At the end of 2018, it was possible to work with one project written in Laravel. It was necessary to fix a few bugs, make changes to the existing functionality, add a few new buttons in the interface. The process began with the installation of the package manager and dependencies. In PHP, Composer is used for this. Then the customer provided a server with 1 core and 512 MB of RAM, and this was my first experience with Composer. When installing dependencies on a virtual private server with 512 megabytes of memory, the process ended abnormally due to a lack of memory.

Wut?

For me, as a person familiar with Linux and having experience with Debian and Ubuntu, the solution to such a problem was obvious - installing a SWAP file (the paging file is for those who are not familiar with Linux administration). A beginner inexperienced developer who has installed his first Laravel distribution on Digital Ocean, for example, will simply go to the control panel and raise the tariff until the dependency installation stops completing with a memory segmentation error. And how are things going with NodeJS?
And NodeJS has its own package manager, npm. It is much easier to use, more compact, it can work even in an environment with a minimum amount of RAM. In general, Composer doesn’t blame NPO in the background, but if there are any errors when installing the packages, Composer will crash with an error like a regular PHP application and you will never know how much of the package was installed and whether it was installed at the end ends And in general, for the Linux administrator, the installation crashed = flashbacks in Rescue Mode and dpkg --configure -a . By the time I was overtaken by such "surprises", I didn’t like PHP, but these were the last nails in the coffin of my once great love for PHP.

Long-term support and versioning problem

Remember, what excitement and amazement caused PHP7, when the developers first presented it? More than 2 times performance increase, and in some components up to 5 times! Do you remember when PHP came up with the seventh version? And how quickly WordPress earned! It was December 2015. Did you know that PHP 7.0 is already considered an outdated version of PHP and it is highly recommended to upgrade it ... No, not to version 7.1, but to version 7.2. According to the developers, version 7.1 is already deprived of active support and receives only security updates. And after 8 months it will stop. It will stop, along with active support and version 7.2. It turns out that by the end of this year, PHP will have only one current version - 7.3.

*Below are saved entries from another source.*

/-- The raised cosine of 09 R256 for N = 32: P[i] = round(65,535 x (1 - cos(pi (i + 1) / 32)) / 2). -/
def defaultRampPoints : List Nat := [158, 630, 1411, 2494, 3869, 5522, 7438, 9597, 11980, 14563, 17321, 20228, 23256, 26375, 29556, 32768, 35979, 39160, 42279, 45307, 48214, 50972, 53555, 55938, 58097, 60013, 61666, 63041, 64124, 64905, 65377, 65535]
/-- A ramp profile as the 66 octets of 09 Table 9.5. -/
def rampOctets (pts : List Nat) : Nat :=
  fromBE (pts.length :: 0 :: (pts ++ List.replicate (32 - pts.length) 0).flatMap (octetsBE 2))
/-- 64 taps that a vendor package loads: those free in Config where they sum to 32,768 (09 R251), else an even 512 each. -/
def vendorSet (set : Nat) : Nat :=
  let v := Config.vendorTaps set % 256 ^ 128
  if ((List.range 64).map (fun i => toSigned 16 (octField 128 v (2 * i) (2 * i + 1)))).sum = 32768 then v
  else fromBE ((List.replicate 64 512).flatMap (octetsBE 2))
/-- DEV of the sets loaded at delivery (09 R251). -/
def vendorDev (set : Nat) : Nat := match set with | 0 => 12000 | 1 => 12000 | 2 => 4800 | 3 => 9600 | _ => 50000

/-- The value an object's element reads before anything is written (17 R464). -/
def dictDefault (idx sub el : Nat) : Nat :=
  match idx, sub with
  | 0x6000, 0x02 => if el = 0 then 256 else 0
  | 0x1010, 0x01 => if el = 0 then 1 else 0
  | 0x1010, 0x03 => if el = 0 then 0x0FFF else 0
  | 0x5000, 0x04 => defaultSpacing el
  | 0x5010, 0x01 => if el < 5 then
      vendorSet el * 256 ^ 8 + vendorDev el * 256 ^ 4 + (65536 - 120) * 65536 else 0
  | 0x5010, 0x02 => if isVendor el then el - 1 else 0
  | 0x5020, 0x01 => rampOctets defaultRampPoints
  | 0x5021, 0x01 => match el with
      | 0 => (65536 - 128) * 2 ^ 32 + (65536 - 101) * 65536 + (65536 - 500)
      | 1 => 101 * 2 ^ 32 + 127 * 65536 + (65536 - 500)
      | _ => 1 * 2 ^ 32
  | 0x5030, 0x03 => Config.replyDelay el
  | _, _ => match findObj idx sub with
      | some r => r.dflt
      | none => 0

/-- Key of an object's element in State.settings. -/
def skey (vi idx sub el : Nat) : Nat := ((vi * 65536 + idx) * 256 + sub) * 2 ^ 32 + el
/-- The setting of a device-scope object (17 R443: the value of VI 0). -/
def setting (s : State) (idx sub el : Nat) : Nat := tabGet (dictDefault idx sub el) s.settings (skey 0 idx sub el)
/-- The setting of an object of VI scope, for one VI. -/
def settingVi (s : State) (vi idx sub el : Nat) : Nat :=
  tabGet (dictDefault idx sub el) s.settings (skey vi idx sub el)
def putSetting (s : State) (vi idx sub el v : Nat) : State :=
  { s with settings := tabSet (dictDefault idx sub el) s.settings (skey vi idx sub el) v }
/-- A setting that waits for a bell (05 R146; 06 R174; 16 R423). -/
def stageSetting (s : State) (bell idx sub el v : Nat) : State :=
  { s with rx := { s.rx with staged := (s.rx.staged.filter (fun x => x.key ≠ skey 0 idx sub el)) ++
      [⟨bell, skey 0 idx sub el, v⟩] } }
/-- What a read of a setting returns: the value last written. -/
def readSetting (s : State) (vi idx sub el : Nat) : Nat :=
  match s.rx.staged.find? (fun x => x.key == skey vi idx sub el) with
  | some x => x.value
  | none => settingVi s vi idx sub el

/-- Whether a selector value names an element (17 R441). -/
def unitRange (kind : Nat) : Nat :=
  match kind with
  | 1 => 52 | 2 => 8 | 3 => 8 | 4 => 9 | 5 => 16 | 6 => 4 | 7 => 2 | 8 => 2 | 9 => 19 | 10 => 4 | 11 => 1
  | 12 => 2 | 13 => 1 | 14 => 1 | 15 => 1 | 16 => 64 | 17 => 1 | _ => 0
/-- Whether a unit identity exists (15 R390, Table 15.1). -/
def isUnit (u : Nat) : Bool := decide (u < 65536) && decide (u % 256 < unitRange (u / 256))
/-- Selectors of chunks: an offset of 1,024 octets' multiples, below the profile identifier for a package (16 R428, R429). -/
def chunkSel (idx el : Nat) : Bool :=
  if idx = 0x8070 then decide (el % 1024 = 0) && decide (el < 536870912)
  else if idx = 0x8080 then decide (el % 1024 = 0) && isProfile (el / 2 ^ 24)
  else true
def selOk (r : ObjRow) (el : Nat) : Bool :=
  match r.sel with
  | .one => el == 0
  | .below => decide (el < r.selN)
  | .prof => isProfile el
  | .unit => isUnit el
  | .any => decide (el < 2 ^ 32) && chunkSel r.idx el

/-- Value of an object's written octets as the number its range speaks of. -/
def objValue (r : ObjRow) (v : Nat) : Int := if r.signed then toSigned (8 * r.lenHi) v else v
def poweroftwo (v : Nat) : Bool := [1, 2, 4, 8, 16, 32].contains v
/-- IDLE of a domain's control word: 1 RECESS, 2 SLEEP, which the domains of engines 4 to 7 lack; 0 and 3 are reserved (14
Table 14.7). -/
def idleOk (d v : Nat) : Bool := bitsOf v 6 5 == 1 || (bitsOf v 6 5 == 2 && !(decide (60 ≤ d) && decide (d < 64)))
/-- A wrapped key block: TYPE, reserved octets and length agree (10 Table 10.6). -/
def blockForm (len v : Nat) : Bool :=
  let ty := octAt len v 4
  octField len v 5 7 == 0 && ((ty == 1 && len == 32) || (ty == 2 && len == 48))
/-- Permitted sets that are no interval (00 R7), beside the range of the row. -/
def valueExtra (idx sub el len v : Nat) : Bool :=
  match idx, sub with
  | 0x2000, 0x05 => [2, 3, 7].contains v
  | 0x2050, 0x01 => idleOk el v
  | 0x7010, 0x01 => blockForm len v
  | 0x7011, _ => blockForm len v
  | 0x3030, 0x01 => decide (v ≤ 11) || v == 0xFF
  | 0x4003, 0x01 => poweroftwo v
  | 0x4010, 0x01 => v == 0 || isProfile v
  | 0x6021, 0x01 => decide (v % 65536 = 0) && decide ((v / 65536) % 65536 ≤ 65534)
  | 0x5010, 0x01 => decide (v % 65536 = 0)
  | 0x5030, 0x03 => el == 0x20 || el == 0x21
  | 0x8080, 0x01 => v != 4
  | 0x2010, 0x04 => decide (v % 32 = 0)
  | 0xA000, 0x01 => decide (v ≤ 7) || v == 0xFF
  | 0xA000, 0x05 => (octetsBE 8 v).all (fun o => decide (o ≤ 7))
  | 0x8061, 0x01 => decide (octAt 36 v 0 ≤ 3) && decide (octAt 36 v 1 < 64) && decide (octAt 36 v 2 < 32)
      && decide (octAt 36 v 2 % 8 ≤ 5) && octAt 36 v 3 == 0
  | 0x9020, 0x03 => isUnit v
  | _, _ => true
def valueOk (r : ObjRow) (el len v : Nat) : Bool :=
  decide (r.lo ≤ objValue r v) && decide (objValue r v ≤ r.hi) && valueExtra r.idx r.sub el len v

end Sys2Proof.Machine
end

Currently used PHP versions

In fact, it would not be a niggle and I would not attribute this to the reasons for my leaving PHP, if the projects written by me in PHP 7.0. * Already did not cause a deprecation warning when opening. Let's return to the project where the installation of dependencies took off. This was a project written in 2015 on Laravel 4 with PHP 5.6. It seemed that only 4 years had passed, but en-no - a bunch of deprecation-warnings, outdated modules, the inability to properly upgrade to Laravel 5 due to a heap of root engine updates.

And this concerns not only Laravel itself. Try to take any PHP application written in the days of active support for the first versions of PHP 7.0 and be prepared to spend your evening looking for solutions to problems encountered in obsolete PHP modules. Finally, an interesting fact: support for PHP 7.0 was discontinued earlier than support for PHP 5.6. For a moment.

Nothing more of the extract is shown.